theorem putLeaf_pages {s : State} {ctx : Nat} (t : Tlb) (h : (mfind s.ctxs ctx).isSome = true) :
    ((putLeaf s ctx t).ctx ctx).pages.head? = some t := by
  obtain ⟨x, hx⟩ := Option.isSome_iff_exists.mp h
  simp [putLeaf, State.modCtx, State.ctx, hx]

/-- Settles O40: each event's outcome is one of the lemmas above. -/
theorem registerAndFillEvents : Obligations.RegisterAndFillEvents := by
  refine ⟨fun s tid v hl => ⟨?_, fun h1 h5 => ?_, fun h => ?_, ?_, ?_, ?_, ?_, ?_, ?_, ?_, fun hf => ?_, fun hf => ?_⟩,
    fun s cl i f t code word p h => ⟨fun hf _ _ => ⟨fun hw ht => ?_, fun hw ht => ?_, fun hw hr => ?_, fun hw hr hx tid d hd hl hh hs hz => ?_⟩,
      fun hf hw => ⟨fun ht => ?_, fun ht => ?_⟩, fun hp => ⟨fun hn => ?_, fun hn => ⟨fun hc hv => ?_, fun hc hv hok hctx => ?_, fun hc ht hx hb => ?_⟩⟩⟩⟩
  · exact exec_srseedWrite v hl
  · exact (exec_frmWrite v hl).trans (congrArg _ (putFrm_valid h1 h5))
  · exact (exec_frmWrite v hl).trans (congrArg _ (putFrm_invalid h))
  · exact (exec_eselWrite v hl).trans (congrArg _ (putEsel_eq s tid v))
  · exact (exec_evrdWrite v hl).trans (congrArg _ (putEvrd_eq s tid v))
  · exact exec_evfutWrite v hl
  · exact exec_trtWrite v hl
  · exact exec_csrWrite_allowed v hl rfl
  · exact exec_csrWrite_allowed v hl rfl
  · exact exec_csrWrite_allowed v hl rfl
  · exact exec_csrWrite_allowed v hl (by rw [hf]; rfl)
  · exact exec_csrWrite_reserved v hl (by rw [hf]; rfl)
  · obtain ⟨made, hm⟩ := cluster_tlbWrite (s.modCluster cl fun c => { c with fills := lset c.fills i { f with walked := true } })
      cl t.tag t.word
    refine ⟨_, exec_tlbFillRequest_found hf hw ht, rfl, ?_, ?_⟩
    · rw [hm]; rfl
    · rw [hm, cluster_modCluster]
  · exact exec_tlbFillRequest_absent hf hw ht
  · exact exec_tlbFillReply_filled hf hw hr
  · refine ⟨_, exec_tlbFillReply_refused hf hw hr, ?_⟩
    rw [hx, hd]
    simp only [List.foldl_cons, List.foldl_nil]
    rw [accessFault_running (s := s.modCluster cl _) _ hl hh hs hz, haltTask_task]
    exact ⟨rfl, rfl⟩
  · refine ⟨_, _, exec_hubTlbFill_found hf hw ht, rfl, ?_, rfl, fun x hx => ?_⟩
    · rw [List.length_take]; omega
    · simpa using (List.mem_filter.mp (List.mem_of_mem_take hx)).2
  · exact exec_hubTlbFill_absent hf hw ht
  · exact exec_pageFutureSettle_noFuture code word hp hn
  · subst hc
    exact exec_pageFutureSettle_invalid word hp hn (by rw [bit, hv]; rfl)
  · subst hc
    refine ⟨_, exec_pageFutureSettle_present hp hn (by rw [bit, hv]; rfl) hok, ?_, ?_⟩
    · exact (settlePage_mem ..).trans ((tlbWrite_mem ..).trans (putLeaf_mem ..))
    · rw [settlePage_ctx]
      exact putLeaf_pages _ hctx
  · rw [exec_pageFutureSettle_lost word hp hn hc, losePage_idle _ _ ht hx hb]

end Sys2Proof.Proofs
end

section
namespace Sys2Proof.Proofs
open Sys2Proof.Machine Sys2Proof.Laws

/- One proof after another: every worker waiting in a proof holds a stack of its own, and this many at once exceed the
check's memory. -/
set_option Elab.async false

/-! O60: what a step leaves of the canonical form of memory. The rules for the shapes a model function is built of
come first, then one lemma per function in the model's order: `f_mem` where it writes no memory, `f_canon` (or `_sat`,
`_eng`, `_res` by what it returns) where it does. -/

/-- Memory is in canonical form (R1, R214): what every step keeps. -/
def Canon (s : State) : Prop := memWf s.mem = true
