def State.creelSection (s : State) (r : Nat) : Section := tget {} s.cc.sections r
def State.setSection (r : Nat) (x : Section) (s : State) : State :=
  { s with cc := { s.cc with sections := tset s.cc.sections r x } }
def State.modSection (r : Nat) (f : Section → Section) (s : State) : State := s.setSection r (f (s.creelSection r))
def State.modCreel (f : CreelUnit → CreelUnit) (s : State) : State := { s with cc := f s.cc }

/-- The section row numbers. -/
def sectionNumbers : List Nat := List.range 64

def CeilingRows.get (x : CeilingRows) : RowName → CeilingRow
  | .railA => x.railA
  | .railB => x.railB
  | .breakRate => x.breakRate
  | .downLimit => x.downLimit
  | .doff => x.doff
  | .doffFault => x.doffFault
  | .panelStop => x.panelStop
  | .overrideRow => x.overrideRow

def CeilingRows.set (x : CeilingRows) (n : RowName) (r : CeilingRow) : CeilingRows :=
  match n with
  | .railA => { x with railA := r }
  | .railB => { x with railB := r }
  | .breakRate => { x with breakRate := r }
  | .downLimit => { x with downLimit := r }
  | .doff => { x with doff := r }
  | .doffFault => { x with doffFault := r }
  | .panelStop => { x with panelStop := r }
  | .overrideRow => { x with overrideRow := r }

/-- The rows in the order of 7.1. -/
def rowNames : List RowName :=
  [.railA, .railB, .breakRate, .downLimit, .doff, .doffFault, .panelStop, .overrideRow]

def State.ceilingRow (s : State) (n : RowName) : CeilingRow := s.dcu.rows.get n
def State.setRow (n : RowName) (r : CeilingRow) (s : State) : State :=
  { s with dcu := { s.dcu with rows := s.dcu.rows.set n r } }
def State.modDcu (f : CeilingUnit → CeilingUnit) (s : State) : State := { s with dcu := f s.dcu }

def State.shiftSide (s : State) (sd : Side) : ShiftSide := s.sau.sides.get sd
def State.modShift (sd : Side) (f : ShiftSide → ShiftSide) (s : State) : State :=
  { s with sau := { s.sau with sides := s.sau.sides.mod sd f } }
/-- Change a side's current shift record. -/
def State.modRecord (sd : Side) (f : ShiftRecord → ShiftRecord) (s : State) : State :=
  s.modShift sd fun x => { x with current := f x.current }

/-- The unit at a bus address from 1 to 7; an ABSENT record for any other number. -/
def State.unit (s : State) (a : Nat) : BusUnit := if a = 0 then {} else tget {} s.sbm.units (a - 1)
def State.setUnit (a : Nat) (u : BusUnit) (s : State) : State :=
  if a = 0 then s else { s with sbm := { s.sbm with units := tset s.sbm.units (a - 1) u } }
def State.modUnit (a : Nat) (f : BusUnit → BusUnit) (s : State) : State := s.setUnit a (f (s.unit a))
def State.modSbm (f : BusMaster → BusMaster) (s : State) : State := { s with sbm := f s.sbm }

/-- The bus addresses. -/
def busAddresses : List Nat := [1, 2, 3, 4, 5, 6, 7]

/-- The lowest address that holds a unit of a role. -/
def State.addressOf (s : State) (r : Role) : Option Nat := busAddresses.find? fun a => (s.unit a).role == r

/-- The unit of a role is ONLINE. -/
def State.roleOnline (s : State) (r : Role) : Bool :=
  match s.addressOf r with
  | some a => (s.unit a).state == .online
  | none => false

def State.modMli (f : MillLine → MillLine) (s : State) : State := { s with mli := f s.mli }

def MillLine.port (m : MillLine) : Port → PortState
  | .upstream => m.upstream
  | .downstream => m.downstream
def MillLine.setPort (m : MillLine) (p : Port) (x : PortState) : MillLine :=
  match p with
  | .upstream => { m with upstream := x }
  | .downstream => { m with downstream := x }

/-! ### Alerts (10.6) -/

/-- The codes of the alert causes (11.5). -/
def AlertCause.code : AlertCause → Nat
  | .railFault => 1
  | .dofferFault => 2
  | .driveOffline => 3
  | .driveDisobey => 4
  | .carriageOffline => 5
  | .sectionStalled => 6
  | .panelStop => 7
  | .ceilingLocked => 8
  | .unitCause => 9
  | .reportGap => 10
  | .queueRelief => 11

/-- The alert causes, lowest code first. -/
def alertCauses : List AlertCause :=
  [.railFault, .dofferFault, .driveOffline, .driveDisobey, .carriageOffline, .sectionStalled, .panelStop,
   .ceilingLocked, .unitCause, .reportGap, .queueRelief]

def State.alert (s : State) (c : AlertCause) : AlertRecord := tget {} s.mli.alerts (c.code - 1)
def State.setAlert (c : AlertCause) (r : AlertRecord) (s : State) : State :=
  s.modMli fun m => { m with alerts := tset m.alerts (c.code - 1) r }

/-- A new occurrence of a cause (R180). -/
def AlertRecord.occur (detail : Option Nat) (r : AlertRecord) : AlertRecord :=
  { r with pending := true, occurrences := satAdd 255 r.occurrences 1, detail := detail,
           send := r.send || (!r.pending && r.enabled) }

def raiseAlert (c : AlertCause) (detail : Option Nat) (s : State) : State :=
  s.setAlert c ((s.alert c).occur detail)

/-! ### The report queue (R178, R179) -/

/-- The gap counters' advance, with the REPORT_GAP cause it raises (R178). -/
def advanceEventGap (s : State) : State :=
  let raised := if s.mli.eventGap = 0 then raiseAlert .reportGap none s else s
  raised.modMli fun m => { m with eventGap := satAdd max16 m.eventGap 1 }

/-- The record gap's advance; REPORT_GAP is raised also where the counter already stands at its limit (DESIGN CHOICE, log
entry 72). -/
def advanceRecordGap (s : State) : State :=
  (raiseAlert .reportGap none s).modMli fun m => { m with recordGap := satAdd max16 m.recordGap 1 }

/-- Append a report; the high mark is set when the fill reaches 96 (R179). -/
def appendReport (r : Report) (s : State) : State :=
  s.modMli fun m =>
    { m with reports := m.reports ++ [r], highMark := m.highMark || (96 ≤ (m.reports ++ [r]).length) }

/-- Post an EVENT (R178). -/
def postEvent (b : ReportBody) (s : State) : State :=
  if s.mli.reports.length < 96 then
    (appendReport ⟨false, s.mli.eventGap, b⟩ s).modMli fun m => { m with eventGap := 0 }
  else advanceEventGap s

/-- Remove the first report that satisfies `f`. -/
def removeFirst (f : Report → Bool) : List Report → List Report
  | [] => []
  | r :: rs => if f r then rs else r :: removeFirst f rs

/-- Make room for a RECORD in a queue of 128 (R178): the oldest EVENT leaves, or the oldest RECORD. -/
def evictForRecord (s : State) : State :=
  if s.mli.reports.length < 128 then s
  else if s.mli.reports.any (fun r => !r.record) then
    advanceEventGap (s.modMli fun m => { m with reports := removeFirst (fun r => !r.record) m.reports })
  else
    advanceRecordGap (s.modMli fun m => { m with reports := m.reports.drop 1 })

/-- Post a RECORD (R178). It carries the present event_gap and leaves it as it is (log entry 25). -/
def postRecord (b : ReportBody) (s : State) : State :=
  let room := evictForRecord s
  appendReport ⟨true, room.mli.eventGap, b⟩ room

/-! ### Outbound slots (R165) -/

/-- A slot that is empty takes the oldest of the block's waiting messages. -/
def BusUnit.fill (u : BusUnit) : BusUnit :=
  match u.slot, u.waiting with
  | none, m :: ms => { u with slot := some m, carried := false, waiting := ms }
  | _, _ => u

/-- A block places a message for its unit: it enters an empty slot or waits; for an ABSENT unit it is discarded. -/
def BusUnit.place (m : BusMsg) (u : BusUnit) : BusUnit :=
  if u.state = .absent then u else { u with waiting := u.waiting ++ [m] }.fill

def placeMsg (a : Nat) (m : BusMsg) (s : State) : State := s.modUnit a (BusUnit.place m)

/-- Place a message for the unit of a role; nothing where no unit has it. -/
def placeForRole (r : Role) (m : BusMsg) (s : State) : State :=
  match s.addressOf r with
  | some a => placeMsg a m s
  | none => s

/-- Empty the slot; the oldest waiting message takes it. -/
def BusUnit.retire (u : BusUnit) : BusUnit := { u with slot := none, carried := false }.fill

/-- Drop every message of the unit that satisfies `f`, waiting or in the slot. -/
def BusUnit.dropMsgs (f : BusMsg → Bool) (u : BusUnit) : BusUnit :=
  let kept := { u with waiting := u.waiting.filter fun m => !f m }
  match kept.slot with
  | some m => if f m then kept.retire else kept
  | none => kept

def dropMsgs (a : Nat) (f : BusMsg → Bool) (s : State) : State := s.modUnit a (BusUnit.dropMsgs f)

/-! ### Management requests (10.4) -/

/-- The request queue places held (R174): one for each accepted write that still holds its place, and one for a
pass-through that has not ended. Every other request frees its place in the event that takes it. -/
def State.placesHeld (s : State) : Nat :=
  (s.mli.deferred.filter (·.holdsPlace)).length + (if s.sbm.pass.isSome then 1 else 0)

/-- Put a reply in the reply list, which holds 8 (R173). -/
def addReply (r : Reply) (s : State) : State :=
  if s.mli.replies.length < 8 then s.modMli fun m => { m with replies := m.replies ++ [r] }
  else s.modMli fun m => { m with replyDrop := satAdd max16 m.replyDrop 1 }

/-- The reply to request `code` of station `src` with tag `tag`. -/
def mkReply (src tag code : Nat) (c : ReplyCode) (d : ReplyData) : Reply := ⟨src, tag, c, code, d, 0, false⟩

def reply (src tag code : Nat) (c : ReplyCode) (d : ReplyData) (s : State) : State :=
  addReply (mkReply src tag code c d) s

/-- A request is taken where a place is free and no restart is armed (R174, R177); `body` then executes it. -/
def State.takesRequest (s : State) : Bool := s.placesHeld < 4 && !s.mli.restartArmed

/-- Take a management request (R174): OVERRUN where all four places are held, BUSY while a restart is armed, and
otherwise its execution. -/
def takeRequest (src tag code : Nat) (body : State → State) (s : State) : State :=
  if 4 ≤ s.placesHeld then reply src tag code .overrun .none s
  else if s.mli.restartArmed then reply src tag code .busy .none s
  else body s

end Sys2Proof.Machine
end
━━━━━━━━
[Exercise brief]: Check each line of the records above, and copy those that hold the word "satisfies".

[Completed exercise]:
/-- Remove the first report that satisfies `f`. -/
/-- Drop every message of the unit that satisfies `f`, waiting or in the slot. -/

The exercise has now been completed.